## Directions for this task:
Read the records and write them out again exactly.

[[ Task inputs, beginning ]]

/-- Settles O40: SEQ has no step to take, and there is no read for a timer's end or a disconnect to end. -/
theorem idleAndEndedTakeNoStep : Obligations.IdleAndEndedTakeNoStep := by
  intro s hs
  have hreading : s.consumed.st.reading = false := (SeqState.busy_reading_of_ended hs).2
  refine ⟨?_, State.consumed_of_none, fun bs hi => step_of_input hi, fun hi => step_of_input hi⟩
  rintro (hi | hi | hi | hi)
  · rw [step_of_seqTurn (.inr hi), seqMove_of_notBusy (s := s.consumed) hs]
  · rw [step_of_seqTurn (.inl hi), seqMove_of_notBusy (s := s.consumed) hs]
  · rw [step_of_input hi, inputMove, State.timerArmed, hreading]
    rfl
  · rw [step_of_input hi, inputMove, hreading]
    rfl

/-- `t` holds what `s` holds in the block, but that a host write may have reached CTRL, ADDR and ARG (R103, R110). -/
def State.HeldBy (s t : State) : Prop :=
  t.st = s.st ∧ t.err = s.err ∧ t.result = s.result ∧ t.rsp = s.rsp ∧ t.rx = s.rx ∧ t.tx = s.tx ∧
  t.latch = s.latch ∧ t.reports = s.reports ∧ t.echoes = s.echoes ∧ t.txlog = s.txlog ∧ t.rxlog = s.rxlog ∧
  ((t.ctrl = s.ctrl ∧ t.addr = s.addr ∧ t.arg = s.arg) ∨ ∃ i v, s.nextInput = some (.write i v))

/-- A step that changes the queue, the moves and the host's record alone holds all of it. -/
theorem State.HeldBy.of_sameBlock {s t : State} (ht : t = { s with
      rxQueue := t.rxQueue, inputs := t.inputs, forever := t.forever, waited := t.waited
      hostReads := t.hostReads, draws := t.draws }) : s.HeldBy t := by
  rw [ht]
  exact ⟨rfl, rfl, rfl, rfl, rfl, rfl, rfl, rfl, rfl, rfl, rfl, .inl ⟨rfl, rfl, rfl⟩⟩

/-- Settles O47: of the kinds of step the send and the two reads need a busy state, and all but START and reset hold. -/
theorem endedOperationHoldsItsResults : Obligations.EndedOperationHoldsItsResults := by
  intro s t hs hstep
  change s.HeldBy t ∨ _
  obtain ⟨hbusy, hreading⟩ := SeqState.busy_reading_of_ended hs
  cases step_cases hstep with
  | wait ht => exact .inl (.of_sameBlock (by rw [ht]; rfl))
  | start op v tmoen dbg ht _ hi hv => exact .inr (.inl ⟨ht ▸ rfl, v, hi, hv⟩)
  | send hsend => simp [hsend, SeqState.busy] at hbusy
  | await hawait => simp [hawait, SeqState.reading] at hreading
  | listen hlisten => simp [hlisten, SeqState.reading] at hreading
  | read i v ht => exact .inl (.of_sameBlock (by rw [ht]; rfl))
  | write i v c a g ht hi =>
    rw [ht]
    exact .inl ⟨rfl, rfl, rfl, rfl, rfl, rfl, rfl, rfl, rfl, rfl, rfl, .inr ⟨i, v, hi⟩⟩
  | reset ht hi => exact .inr (.inr ⟨ht ▸ rfl, hi⟩)
  | arrive bs ht => exact .inl (.of_sameBlock (by rw [ht]; rfl))
  | arriveAny ht => exact .inl (.of_sameBlock (by rw [ht]; rfl))

/-! ### `L_DBG` changes nothing but ECHOES (R109) -/

section
variable (b : Bool)

@[simp] theorem State.withDbg_st (s : State) : (s.withDbg b).st = s.st := rfl
@[simp] theorem State.withDbg_op (s : State) : (s.withDbg b).latch.op = s.latch.op := rfl
@[simp] theorem State.withDbg_consumed (s : State) : (s.withDbg b).consumed = s.consumed.withDbg b := rfl

/-- The record of a read differs in its echo alone (R71, R73). -/
theorem State.recordRead_withDbg (r : List Byte) (s : State) :
    (((s.withDbg b).rxRead r).decodeRsp b r).butEchoes = ((s.rxRead r).decodeRsp s.latch.dbg r).butEchoes := by
  unfold State.decodeRsp State.echoRead
  split <;> split <;> rfl

/-- Success of a single-shot operation does not see ECHOES (R81). -/
theorem State.succeed_butEchoes (p : Response) (s : State) : (s.succeed p).butEchoes = s.butEchoes.succeed p := by
  rw [State.succeed_eq, State.succeed_eq]
  rfl

/-- So the receive step differs in it alone (R80, R81). -/
theorem State.await_withDbg (r : List Byte) (s : State) :
    ((s.withDbg b).await r).butEchoes = (s.await r).butEchoes := by
  have hrecord := State.recordRead_withDbg b r s
  unfold State.await
  cases validate r with
  | error e => exact congrArg (State.raise e.kind) hrecord
  | ok p =>
    dsimp only
    rw [State.withDbg_op]
    split
    · rw [State.succeed_butEchoes, State.succeed_butEchoes]
      exact congrArg (State.succeed p) hrecord
    · exact congrArg (State.raise .commandFailed) hrecord

/-- And so does the listen step (R92 to R97). -/
theorem State.listen_withDbg (r : List Byte) (s : State) :
    ((s.withDbg b).listen r).butEchoes = (s.listen r).butEchoes := by
  have hrecord := State.recordRead_withDbg b r s
  unfold State.listen
  dsimp only
  split
  · exact congrArg (State.enter _) hrecord
  · exact congrArg (State.raise _) hrecord
  · next p _ =>
    split
    · exact congrArg (fun t => (t.report p.addr p.data).enter .listening) hrecord
    · split
      · exact congrArg (State.raise _) hrecord
      · exact congrArg (State.enter _) hrecord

[[ Task inputs, end ]]

## Answer:
/-- Settles O40: SEQ has no step to take, and there is no read for a timer's end or a disconnect to end. -/
theorem idleAndEndedTakeNoStep : Obligations.IdleAndEndedTakeNoStep := by
  intro s hs
  have hreading : s.consumed.st.reading = false := (SeqState.busy_reading_of_ended hs).2
  refine ⟨?_, State.consumed_of_none, fun bs hi => step_of_input hi, fun hi => step_of_input hi⟩
  rintro (hi | hi | hi | hi)
  · rw [step_of_seqTurn (.inr hi), seqMove_of_notBusy (s := s.consumed) hs]
  · rw [step_of_seqTurn (.inl hi), seqMove_of_notBusy (s := s.consumed) hs]
  · rw [step_of_input hi, inputMove, State.timerArmed, hreading]
    rfl
  · rw [step_of_input hi, inputMove, hreading]
    rfl

/-- `t` holds what `s` holds in the block, but that a host write may have reached CTRL, ADDR and ARG (R103, R110). -/
def State.HeldBy (s t : State) : Prop :=
  t.st = s.st ∧ t.err = s.err ∧ t.result = s.result ∧ t.rsp = s.rsp ∧ t.rx = s.rx ∧ t.tx = s.tx ∧
  t.latch = s.latch ∧ t.reports = s.reports ∧ t.echoes = s.echoes ∧ t.txlog = s.txlog ∧ t.rxlog = s.rxlog ∧
  ((t.ctrl = s.ctrl ∧ t.addr = s.addr ∧ t.arg = s.arg) ∨ ∃ i v, s.nextInput = some (.write i v))

/-- A step that changes the queue, the moves and the host's record alone holds all of it. -/
theorem State.HeldBy.of_sameBlock {s t : State} (ht : t = { s with
      rxQueue := t.rxQueue, inputs := t.inputs, forever := t.forever, waited := t.waited
      hostReads := t.hostReads, draws := t.draws }) : s.HeldBy t := by
  rw [ht]
  exact ⟨rfl, rfl, rfl, rfl, rfl, rfl, rfl, rfl, rfl, rfl, rfl, .inl ⟨rfl, rfl, rfl⟩⟩

/-- Settles O47: of the kinds of step the send and the two reads need a busy state, and all but START and reset hold. -/
theorem endedOperationHoldsItsResults : Obligations.EndedOperationHoldsItsResults := by
  intro s t hs hstep
  change s.HeldBy t ∨ _
  obtain ⟨hbusy, hreading⟩ := SeqState.busy_reading_of_ended hs
  cases step_cases hstep with
  | wait ht => exact .inl (.of_sameBlock (by rw [ht]; rfl))
  | start op v tmoen dbg ht _ hi hv => exact .inr (.inl ⟨ht ▸ rfl, v, hi, hv⟩)
  | send hsend => simp [hsend, SeqState.busy] at hbusy
  | await hawait => simp [hawait, SeqState.reading] at hreading
  | listen hlisten => simp [hlisten, SeqState.reading] at hreading
  | read i v ht => exact .inl (.of_sameBlock (by rw [ht]; rfl))
  | write i v c a g ht hi =>
    rw [ht]
    exact .inl ⟨rfl, rfl, rfl, rfl, rfl, rfl, rfl, rfl, rfl, rfl, rfl, .inr ⟨i, v, hi⟩⟩
  | reset ht hi => exact .inr (.inr ⟨ht ▸ rfl, hi⟩)
  | arrive bs ht => exact .inl (.of_sameBlock (by rw [ht]; rfl))
  | arriveAny ht => exact .inl (.of_sameBlock (by rw [ht]; rfl))

/-! ### `L_DBG` changes nothing but ECHOES (R109) -/

section
variable (b : Bool)

@[simp] theorem State.withDbg_st (s : State) : (s.withDbg b).st = s.st := rfl
@[simp] theorem State.withDbg_op (s : State) : (s.withDbg b).latch.op = s.latch.op := rfl
@[simp] theorem State.withDbg_consumed (s : State) : (s.withDbg b).consumed = s.consumed.withDbg b := rfl

/-- The record of a read differs in its echo alone (R71, R73). -/
theorem State.recordRead_withDbg (r : List Byte) (s : State) :
    (((s.withDbg b).rxRead r).decodeRsp b r).butEchoes = ((s.rxRead r).decodeRsp s.latch.dbg r).butEchoes := by
  unfold State.decodeRsp State.echoRead
  split <;> split <;> rfl

/-- Success of a single-shot operation does not see ECHOES (R81). -/
theorem State.succeed_butEchoes (p : Response) (s : State) : (s.succeed p).butEchoes = s.butEchoes.succeed p := by
  rw [State.succeed_eq, State.succeed_eq]
  rfl

/-- So the receive step differs in it alone (R80, R81). -/
theorem State.await_withDbg (r : List Byte) (s : State) :
    ((s.withDbg b).await r).butEchoes = (s.await r).butEchoes := by
  have hrecord := State.recordRead_withDbg b r s
  unfold State.await
  cases validate r with
  | error e => exact congrArg (State.raise e.kind) hrecord
  | ok p =>
    dsimp only
    rw [State.withDbg_op]
    split
    · rw [State.succeed_butEchoes, State.succeed_butEchoes]
      exact congrArg (State.succeed p) hrecord
    · exact congrArg (State.raise .commandFailed) hrecord

/-- And so does the listen step (R92 to R97). -/
theorem State.listen_withDbg (r : List Byte) (s : State) :
    ((s.withDbg b).listen r).butEchoes = (s.listen r).butEchoes := by
  have hrecord := State.recordRead_withDbg b r s
  unfold State.listen
  dsimp only
  split
  · exact congrArg (State.enter _) hrecord
  · exact congrArg (State.raise _) hrecord
  · next p _ =>
    split
    · exact congrArg (fun t => (t.report p.addr p.data).enter .listening) hrecord
    · split
      · exact congrArg (State.raise _) hrecord
      · exact congrArg (State.enter _) hrecord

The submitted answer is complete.